++++ INPUT FOR THIS TASK
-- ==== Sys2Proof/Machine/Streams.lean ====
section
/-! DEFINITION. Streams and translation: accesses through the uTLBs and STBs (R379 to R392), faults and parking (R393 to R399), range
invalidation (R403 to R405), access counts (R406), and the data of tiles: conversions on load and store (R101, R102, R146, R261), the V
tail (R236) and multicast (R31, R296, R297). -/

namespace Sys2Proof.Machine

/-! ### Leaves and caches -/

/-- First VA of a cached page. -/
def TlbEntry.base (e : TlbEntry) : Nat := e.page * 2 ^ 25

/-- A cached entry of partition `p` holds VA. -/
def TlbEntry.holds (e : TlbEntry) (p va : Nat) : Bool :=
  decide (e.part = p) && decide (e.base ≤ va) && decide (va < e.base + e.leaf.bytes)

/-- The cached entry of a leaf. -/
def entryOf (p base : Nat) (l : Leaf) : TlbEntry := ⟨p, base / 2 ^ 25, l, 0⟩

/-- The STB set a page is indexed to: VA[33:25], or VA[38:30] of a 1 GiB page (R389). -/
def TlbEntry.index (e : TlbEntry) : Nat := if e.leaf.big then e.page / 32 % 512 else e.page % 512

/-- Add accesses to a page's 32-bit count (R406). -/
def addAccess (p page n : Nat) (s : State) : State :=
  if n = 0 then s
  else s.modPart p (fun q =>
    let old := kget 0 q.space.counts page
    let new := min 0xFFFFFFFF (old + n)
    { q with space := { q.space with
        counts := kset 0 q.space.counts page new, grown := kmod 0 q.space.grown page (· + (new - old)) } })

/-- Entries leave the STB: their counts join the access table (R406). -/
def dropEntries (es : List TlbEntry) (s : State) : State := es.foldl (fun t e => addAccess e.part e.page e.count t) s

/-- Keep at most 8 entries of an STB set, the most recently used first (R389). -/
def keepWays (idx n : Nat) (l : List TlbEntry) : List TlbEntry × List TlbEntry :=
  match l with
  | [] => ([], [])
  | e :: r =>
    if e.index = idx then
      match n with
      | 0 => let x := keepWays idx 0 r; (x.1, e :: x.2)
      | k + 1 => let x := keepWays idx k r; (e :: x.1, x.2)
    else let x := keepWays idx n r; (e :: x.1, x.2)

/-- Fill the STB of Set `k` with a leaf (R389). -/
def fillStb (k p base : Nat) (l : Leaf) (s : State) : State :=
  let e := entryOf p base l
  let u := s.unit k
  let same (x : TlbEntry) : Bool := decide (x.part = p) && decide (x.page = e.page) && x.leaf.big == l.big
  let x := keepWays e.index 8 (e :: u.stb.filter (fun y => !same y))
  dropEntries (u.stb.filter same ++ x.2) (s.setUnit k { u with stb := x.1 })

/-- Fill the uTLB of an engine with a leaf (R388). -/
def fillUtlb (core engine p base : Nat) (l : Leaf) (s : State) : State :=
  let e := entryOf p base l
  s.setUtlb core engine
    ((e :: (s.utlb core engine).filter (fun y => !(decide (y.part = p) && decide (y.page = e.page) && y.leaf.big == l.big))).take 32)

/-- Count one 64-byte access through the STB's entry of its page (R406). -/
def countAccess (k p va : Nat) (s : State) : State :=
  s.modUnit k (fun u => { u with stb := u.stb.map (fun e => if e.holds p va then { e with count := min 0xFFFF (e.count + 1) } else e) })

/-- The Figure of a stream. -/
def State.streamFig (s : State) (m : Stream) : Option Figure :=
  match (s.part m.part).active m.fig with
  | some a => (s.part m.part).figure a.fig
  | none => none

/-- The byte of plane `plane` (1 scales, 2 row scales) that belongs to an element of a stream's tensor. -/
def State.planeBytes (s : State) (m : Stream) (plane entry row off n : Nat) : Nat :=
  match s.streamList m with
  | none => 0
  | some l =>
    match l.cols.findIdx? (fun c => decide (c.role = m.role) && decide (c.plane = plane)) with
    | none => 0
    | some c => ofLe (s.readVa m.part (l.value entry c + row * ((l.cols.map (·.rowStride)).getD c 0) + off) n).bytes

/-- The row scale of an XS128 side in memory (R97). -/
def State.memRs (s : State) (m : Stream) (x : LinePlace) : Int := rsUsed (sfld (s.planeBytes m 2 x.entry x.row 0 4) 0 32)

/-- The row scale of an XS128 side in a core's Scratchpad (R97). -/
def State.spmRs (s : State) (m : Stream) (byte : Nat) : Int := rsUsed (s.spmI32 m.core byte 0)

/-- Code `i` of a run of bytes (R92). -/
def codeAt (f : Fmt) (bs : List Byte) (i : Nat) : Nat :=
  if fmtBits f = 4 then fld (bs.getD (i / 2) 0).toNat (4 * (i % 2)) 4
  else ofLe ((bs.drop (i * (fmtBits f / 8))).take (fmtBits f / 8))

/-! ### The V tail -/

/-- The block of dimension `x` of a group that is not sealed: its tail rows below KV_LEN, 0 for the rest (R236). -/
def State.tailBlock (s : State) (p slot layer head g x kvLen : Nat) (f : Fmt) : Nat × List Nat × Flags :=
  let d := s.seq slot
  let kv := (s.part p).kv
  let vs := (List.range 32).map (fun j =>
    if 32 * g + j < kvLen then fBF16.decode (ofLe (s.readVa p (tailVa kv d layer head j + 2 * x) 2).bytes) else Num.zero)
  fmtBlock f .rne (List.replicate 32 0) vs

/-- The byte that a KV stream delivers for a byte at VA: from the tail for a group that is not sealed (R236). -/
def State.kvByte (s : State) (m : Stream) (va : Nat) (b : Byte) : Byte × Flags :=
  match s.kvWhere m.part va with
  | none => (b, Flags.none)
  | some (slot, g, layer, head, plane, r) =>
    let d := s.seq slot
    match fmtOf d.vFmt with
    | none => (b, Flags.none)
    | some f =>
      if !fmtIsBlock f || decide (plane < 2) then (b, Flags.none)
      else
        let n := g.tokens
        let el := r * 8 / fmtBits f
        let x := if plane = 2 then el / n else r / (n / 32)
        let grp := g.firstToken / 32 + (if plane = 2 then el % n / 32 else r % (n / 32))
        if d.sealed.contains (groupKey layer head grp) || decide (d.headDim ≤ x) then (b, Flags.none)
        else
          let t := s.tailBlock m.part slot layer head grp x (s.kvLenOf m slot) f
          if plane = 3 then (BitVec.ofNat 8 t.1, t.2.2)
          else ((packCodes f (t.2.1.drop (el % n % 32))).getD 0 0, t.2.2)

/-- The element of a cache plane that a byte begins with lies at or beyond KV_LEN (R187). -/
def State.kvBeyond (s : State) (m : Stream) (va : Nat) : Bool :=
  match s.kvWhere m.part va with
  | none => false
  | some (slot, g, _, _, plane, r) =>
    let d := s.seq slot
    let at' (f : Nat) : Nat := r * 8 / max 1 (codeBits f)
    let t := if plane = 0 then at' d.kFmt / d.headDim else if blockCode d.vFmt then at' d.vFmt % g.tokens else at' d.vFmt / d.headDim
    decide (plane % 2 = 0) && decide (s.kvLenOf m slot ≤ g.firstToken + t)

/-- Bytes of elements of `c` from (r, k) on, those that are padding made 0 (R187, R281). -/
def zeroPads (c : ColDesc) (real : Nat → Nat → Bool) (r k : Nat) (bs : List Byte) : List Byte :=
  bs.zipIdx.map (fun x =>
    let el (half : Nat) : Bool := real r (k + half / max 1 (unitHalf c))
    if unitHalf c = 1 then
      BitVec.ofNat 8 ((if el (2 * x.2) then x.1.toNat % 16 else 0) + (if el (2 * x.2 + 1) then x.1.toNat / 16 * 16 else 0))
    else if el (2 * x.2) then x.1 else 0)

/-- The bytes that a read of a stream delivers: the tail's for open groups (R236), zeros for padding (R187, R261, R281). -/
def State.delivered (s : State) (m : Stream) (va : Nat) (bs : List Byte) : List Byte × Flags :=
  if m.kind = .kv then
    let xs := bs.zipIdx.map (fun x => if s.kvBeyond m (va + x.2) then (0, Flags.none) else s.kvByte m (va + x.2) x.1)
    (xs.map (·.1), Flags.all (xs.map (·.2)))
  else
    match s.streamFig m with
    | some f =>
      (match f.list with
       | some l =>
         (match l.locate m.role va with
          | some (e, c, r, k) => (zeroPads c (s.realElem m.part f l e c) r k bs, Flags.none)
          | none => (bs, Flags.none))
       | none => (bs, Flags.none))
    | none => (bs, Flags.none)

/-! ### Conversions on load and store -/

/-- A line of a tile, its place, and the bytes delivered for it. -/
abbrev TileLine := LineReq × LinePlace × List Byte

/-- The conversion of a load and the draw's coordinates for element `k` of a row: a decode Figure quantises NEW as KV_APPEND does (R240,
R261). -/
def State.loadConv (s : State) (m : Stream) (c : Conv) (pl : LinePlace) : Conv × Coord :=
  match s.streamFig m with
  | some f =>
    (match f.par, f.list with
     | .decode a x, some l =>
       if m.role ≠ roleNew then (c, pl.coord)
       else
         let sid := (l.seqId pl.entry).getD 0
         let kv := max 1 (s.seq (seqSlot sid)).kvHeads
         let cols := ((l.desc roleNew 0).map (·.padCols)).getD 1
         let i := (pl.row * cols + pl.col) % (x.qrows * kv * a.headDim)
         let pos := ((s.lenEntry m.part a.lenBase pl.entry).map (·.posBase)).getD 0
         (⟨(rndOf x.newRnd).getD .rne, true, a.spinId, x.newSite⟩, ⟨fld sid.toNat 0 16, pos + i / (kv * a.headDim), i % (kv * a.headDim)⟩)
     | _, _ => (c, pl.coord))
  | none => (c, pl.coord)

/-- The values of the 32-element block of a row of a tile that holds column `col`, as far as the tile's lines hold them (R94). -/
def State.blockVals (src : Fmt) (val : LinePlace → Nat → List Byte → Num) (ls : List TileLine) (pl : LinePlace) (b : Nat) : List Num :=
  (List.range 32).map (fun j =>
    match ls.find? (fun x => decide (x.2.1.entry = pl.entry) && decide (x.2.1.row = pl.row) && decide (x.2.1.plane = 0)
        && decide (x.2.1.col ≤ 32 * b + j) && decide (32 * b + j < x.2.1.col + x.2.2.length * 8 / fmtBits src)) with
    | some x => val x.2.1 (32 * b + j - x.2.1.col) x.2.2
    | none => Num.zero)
++++++++
WORK ITEM: Output exactly the lines from the one with "(match l.locate m.role va with" through the final line of the listing above.

REPLY:
         (match l.locate m.role va with
          | some (e, c, r, k) => (zeroPads c (s.realElem m.part f l e c) r k bs, Flags.none)
          | none => (bs, Flags.none))
       | none => (bs, Flags.none))
    | none => (bs, Flags.none)

/-! ### Conversions on load and store -/

/-- A line of a tile, its place, and the bytes delivered for it. -/
abbrev TileLine := LineReq × LinePlace × List Byte

/-- The conversion of a load and the draw's coordinates for element `k` of a row: a decode Figure quantises NEW as KV_APPEND does (R240,
R261). -/
def State.loadConv (s : State) (m : Stream) (c : Conv) (pl : LinePlace) : Conv × Coord :=
  match s.streamFig m with
  | some f =>
    (match f.par, f.list with
     | .decode a x, some l =>
       if m.role ≠ roleNew then (c, pl.coord)
       else
         let sid := (l.seqId pl.entry).getD 0
         let kv := max 1 (s.seq (seqSlot sid)).kvHeads
         let cols := ((l.desc roleNew 0).map (·.padCols)).getD 1
         let i := (pl.row * cols + pl.col) % (x.qrows * kv * a.headDim)
         let pos := ((s.lenEntry m.part a.lenBase pl.entry).map (·.posBase)).getD 0
         (⟨(rndOf x.newRnd).getD .rne, true, a.spinId, x.newSite⟩, ⟨fld sid.toNat 0 16, pos + i / (kv * a.headDim), i % (kv * a.headDim)⟩)
     | _, _ => (c, pl.coord))
  | none => (c, pl.coord)

/-- The values of the 32-element block of a row of a tile that holds column `col`, as far as the tile's lines hold them (R94). -/
def State.blockVals (src : Fmt) (val : LinePlace → Nat → List Byte → Num) (ls : List TileLine) (pl : LinePlace) (b : Nat) : List Num :=
  (List.range 32).map (fun j =>
    match ls.find? (fun x => decide (x.2.1.entry = pl.entry) && decide (x.2.1.row = pl.row) && decide (x.2.1.plane = 0)
        && decide (x.2.1.col ≤ 32 * b + j) && decide (32 * b + j < x.2.1.col + x.2.2.length * 8 / fmtBits src)) with
    | some x => val x.2.1 (32 * b + j - x.2.1.col) x.2.2
    | none => Num.zero)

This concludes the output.